Harumafuji was angered when he saw the younger wrestler checking his smartphone after being chastised for having a bad attitude, the reports added.
The incident has highlighted the struggle of the ancient sport to reform the harsh conditions that can breed violence in its closed, hierarchical world, although some wrestlers say there have been improvements in the decade since a teenage wrestler was beaten to death by other wrestlers.
A Japan Sumo Association spokesman said on Wednesday that Mongolian Harumafuji’s “oyakata” Isegahama, who runs the gym, or “stable”, where he trains, had informed the JSA of his decision on the grand champion’s behalf.

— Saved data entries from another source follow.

-- ==== Sys2Proof/Machine/Steelyard.lean ====
section
/-! DEFINITION. Steelyard's audit (R380 to R383). -/

namespace Sys2Proof.Machine

/-- The difference of queue `q` (Table STY-1 KIND 1): the first of its three balances that fails. -/
def State.queDiff (s : State) (q : Nat) : Int :=
  let x := mget {} s.sty.ques q
  let a : Int := ((s.free_ q + s.inflight q + s.held q : Nat) : Int) - (s.queSize q : Int)
  let b : Int := (s.inflight q : Int) - ((x.posts : Int) - (x.takes : Int))
  let c : Int := (s.held q : Int) - ((x.takes : Int) - (x.returns : Int))
  if a ≠ 0 then a else if b ≠ 0 then b else c

/-- The difference of flow context `f` (KIND 2 and 3): GOOD + LOST less the spans, modulo 2^16. -/
def State.flowDiff (s : State) (f : Nat) : Int :=
  toSigned 16 (s.rf (ANW_FLOWCNT.GOOD f) + s.rf (ANW_FLOWCNT.LOST f) + 65536 - mget 0 s.sty.spans f % 65536)

/-- The difference of Airum port `n` over the chain (KIND 4). -/
def State.portDiff (s : State) (n : Nat) : Int := ((mget 0 s.sty.goods n : Nat) : Int) - ((mget 0 s.sty.macs n : Nat) : Int)

/-- The difference of leg `m` beyond ±1 LSB, for the cycle completed in the chain (KIND 5). -/
def State.legDiff (s : State) (m : Nat) : Int :=
  match (s.leg m).cycle with
  | some d => if -1 ≤ d ∧ d ≤ 1 then 0 else d
  | none => 0

/-- The objects of an audit, as kind, index and difference. -/
def State.auditList (s : State) : List (Nat × Nat × Int) :=
  ((List.range 128).filter (fun q => s.rb (QUE_CFG.EN q))).map (fun q => (1, q, s.queDiff q)) ++
  ((List.range 512).filter (fun f => s.rb (ANW_FLOWCFG.EN f) && s.rb (ANW_FLOWSTAT.PRIMED f))).map
    (fun f => (if s.rb (ANW_FLOWCFG.DIR f) then 3 else 2, f, s.flowDiff f)) ++
  (List.range 9).map (fun n => (4, n, s.portDiff n)) ++
  (List.range 24).map (fun m => (5, m, s.legDiff m))

/-- An imbalance found: 211, the count, and the first one's record (R381). -/
def State.imbalance (s : State) (gt kind idx : Nat) (d : Int) : State :=
  let s := (s.incSat STY_STAT.FAILS).raiseEv 211 (idx + kind * 512)
  if s.rb STY_FAILINFO.VALID then s
  else (((s.setN STY_FAILINFO.adr (kind * 512 + idx)).hwBit STY_FAILINFO.VALID 0).setN STY_FAILDIFF.adr (satSigned32 d)).setN STY_FAILGT.adr gt

/-- STEELYARD_AUDIT (R381): at each GT multiple of 500 000 ns. -/
def execSteelyardAudit (s : State) : Res :=
  s.whenB (s.on && decide (s.sty.lastChain < s.gt / 500000)) fun s =>
    let gt := s.gt / 500000 * 500000
    let bad := s.auditList.filter (fun x => x.2.2 != 0)
    let s := bad.foldl (fun s x => s.imbalance gt x.1 x.2.1 x.2.2) s
    let s := { s with sty := { s.sty with lastChain := s.gt / 500000, goods := [], macs := [] } }
    let s := (List.range 24).foldl (fun s m => if (s.leg m).cycle.isNone then s else s.setLeg m { s.leg m with cycle := none }) s
    s.setN STY_AUDITGT.adr gt

end Sys2Proof.Machine
end

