/-- Deceleration of the pedal curve (R202): a pedal value, PLO and PHI as numbers 0 to 4 095. -/
def State.pedalDecel (s : State) (p : Nat) : Nat :=
  let lo := fofNat (s.brakeW 2)
  let hi := fofNat (s.brakeW 3)
  if fle p lo then 0 else if fle hi p then s.brakeW 4
  else fdiv (fmul (s.brakeW 4) (fsub p lo)) (fsub hi lo)

/-- The pedal value that a lane uses: its own, averaged, in a ROLE 2 lane, where one was agreed in the last DEMAGE
chains; the cab flow's elsewhere (DEDUCED, log entry 55). -/
def State.pedalNow (s : State) : Option Nat :=
  if s.steerRole = 2 then
    (if s.svc.pedalAt.any (fun t => decide (s.gtChain ≤ t + s.demAge)) then some (fmean s.svc.pedals) else none)
  else s.agreed inCabPedal

/-- The deceleration demand a, and whether both terms are invalid (R202, R254, R255). -/
def State.decel (s : State) : Nat × Bool :=
  let ap := s.pedalNow.map s.pedalDecel
  let ac := s.agreed inDecel
  let l := ap.toList ++ ac.toList
  let a := if l.isEmpty then s.brakeW 5 else l.foldl fmax (l.headD 0)
  let a := if s.mission = misStop then fmax a (s.brakeW 5) else if s.mission = misPark then s.brakeW 4 else a
  (fclamp a 0 (s.brakeW 4), l.isEmpty)

/-- The agreed sums of achieved and available torque, while fresh (R202). -/
def State.regen (s : State) : Option (Nat × Nat) :=
  let n := s.brakeW 8
  let ts := (List.range n).map (fun i => (s.agreed (inTach i), s.agreed (inTavail i)))
  if ts.all (fun t => t.1.isSome && t.2.isSome) then
    some ((ts.map (fun t => t.1.getD 0)).foldl fadd 0, (ts.map (fun t => t.2.getD 0)).foldl fadd 0)
  else none

/-- What the brake law computes (R202). -/
structure BrakeOut where
  a : Nat
  fail : Bool
  noRegen : Bool
  freq : Nat
  ffr : Nat
  p : Nat
  short : Bool
  deriving DecidableEq, Repr

/-- The arithmetic of R202. -/
def State.brakeCalc (s : State) : BrakeOut :=
  let a := s.decel.1
  let f := fmul (s.brakeW 6) a
  let ktf := s.brakeW 7
  let rg := s.regen
  let freq := match rg with | some (_, av) => fmin (fmul (s.brakeW 9) f) (fdiv (fneg av) ktf) | none => 0
  let fach := match rg with | some (t, _) => fdiv (fneg t) ktf | none => 0
  let ffr := fmax (fsub f fach) 0
  let fax := fmul ffr (if s.brakeW 0 / 4 % 2 = 0 then s.brakeW 10 else fsub fOne (s.brakeW 10))
  let raw := fdiv fax (fmul (fofNat (popcount 3 s.circMask)) (s.brakeW 11))
  { a, fail := s.decel.2, noRegen := rg.isNone, freq, ffr, p := if isNaN raw then 0 else fmin raw (s.brakeW 12)
    short := flt (s.brakeW 12) raw }

/-- A firmware source of the services raised, with a detail the spec does not give (R214). -/
def State.svcRaise (s : State) (c : Bool) (n : Nat) : State := if c then (s.raiseEv n (s.freeNat % 2 ^ 24)).used 1 else s

/-- The brake status flow, and the regen request of a REGSRC lane (R203). -/
def State.brakeFlows (s : State) (o : BrakeOut) : State :=
  let s := s.flowPut 10 [o.a, o.ffr, popcount 3 s.circMask, b2n (s.rf TSK_OUTREQ.REQ &&& 0x11 == 0x11), b2n o.short + 2 * b2n o.fail]
  if s.brakeW 0 / 2 % 2 = 1 then
    s.flowPut 11 [fdiv (fmul (fneg o.freq) (s.brakeW 7)) (fofNat (s.brakeW 8)), o.freq, s.gtChain % 2 ^ 32]
  else s

/-- The first start of the circuit. -/
def State.circStart (s : State) : State := if s.svc.circ.st == 0 && s.svc.circ.prog.isEmpty && !s.circCause then s.circIn false s.svc.circ else s

/-- The law of a brake lane (R202, R203): the pressure demand goes to its carrier. -/
def State.lawBrake (s : State) : State :=
  let o := s.brakeCalc
  let s := (s.svcRaise o.fail 244).svcRaise o.noRegen 243
  let s := { s with svc := { s.svc with demFail := o.fail, shortfall := o.short, noRegen := o.noRegen } }
  ((s.carrierOpt (s.pressCtx.bind s.carrierTo) (some o.p)).circStart).brakeFlows o

/-- The spring brakes (R206): released in SERVICE in TRIAD or PAIR while the agreed park request is 0; a stale request
keeps the present state. -/
def State.springLaw (s : State) : State :=
  let s := s.springRule
  if s.st != stService || decide (rmPair < s.rmode) then s
  else if (s.agreed inPark).isNone then s
  else
    let q := clearBits 8 (s.rf TSK_OUTREQ.REQ) 0x11
    let v := if s.svc.park then q else q + 0x11
    if v = s.rf TSK_OUTREQ.REQ then s else s.outReq v

/-- SERVICE_LAW (R194 to R203, R206): at entry 243 carriers and flow buffers are written. -/
def execServiceLaw (s : State) : Res :=
  s.whenB (s.on && s.svcDue 243) fun s =>
    let s := if s.steerRole = 1 then s.lawActuator else if s.steerRole = 2 then s.lawHandwheel else s
    let s := if s.brakeRole then s.lawBrake else s
    s.springLaw.strikeDone (some 243)

/-- SVC_STATUS (R208): the records, windings and circuits in service, AUTH and the flags of
Table SVC-5: of the service that runs; where both run, the spec does not say how one word holds them (DESIGN CHOICE, log entry 29). -/
def execSvcStatus (ch : Nat) (s : State) : Res :=
  s.mailCmd ch 0x0402 (.svcStatus (Fin.ofNat 8 ch)) fun s =>
    let im := s.activeImg
    let fs := b2n s.svc.demLost + 2 * b2n (s.svc.flagged != 0)
    let fb := b2n s.svc.shortfall + 2 * b2n s.svc.demFail
    let flags := if !s.brakeRole then fs else if s.steerRole = 0 then fb else s.freeNat % 2 ^ 32
    (s.used 1).finish ch stOk (imgBytes im 0x3000 128 ++ leBytes 4 s.windMask ++ leBytes 4 s.circMask ++ leBytes 4 s.auth ++ leBytes 4 flags)

end Sys2Proof.Machine
end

The head of an advisory body to the JSA, the Yokozuna Deliberation Council, had said on Monday the affair warranted “extremely harsh punishment” but did not issue a final decision because both the JSA and police were still investigating.
“There is almost no doubting that an act of violence was carried out,” Masato Kitamura, chairman of the advisory body, told a news conference after a council meeting on Monday.
“The general feeling within the council is that a strict disciplinary measure is required,” he added.
A former oyakata was sentenced to five years in prison in 2010 after a court found he had ordered wrestlers to beat 17-year-old trainee Takashi Saito, who had tried to run away, in 2007.
Saito died from his injuries.
Mongolian yokozuna Asashoryu quit the sport that same year after a probe into reports of a drunken scuffle in Tokyo.
The incidents and competition from rival sports had eroded the popularity of the sport, in which giant wrestlers clad in loin-clothes seek to topple or push each other out of the ring.
But the promotion in January of Japan-born wrestler Kisenosato to grand champion status, the first home-grown yokozuna in 19 years, had helped rebuild its fan base.
Harumafuji, one of the many Mongolian wrestlers who have come to dominate the sport in recent years, started his career in Japan at the age of 16 and was promoted to “yokozuna” in 2012. He has won nine grand tournaments in all.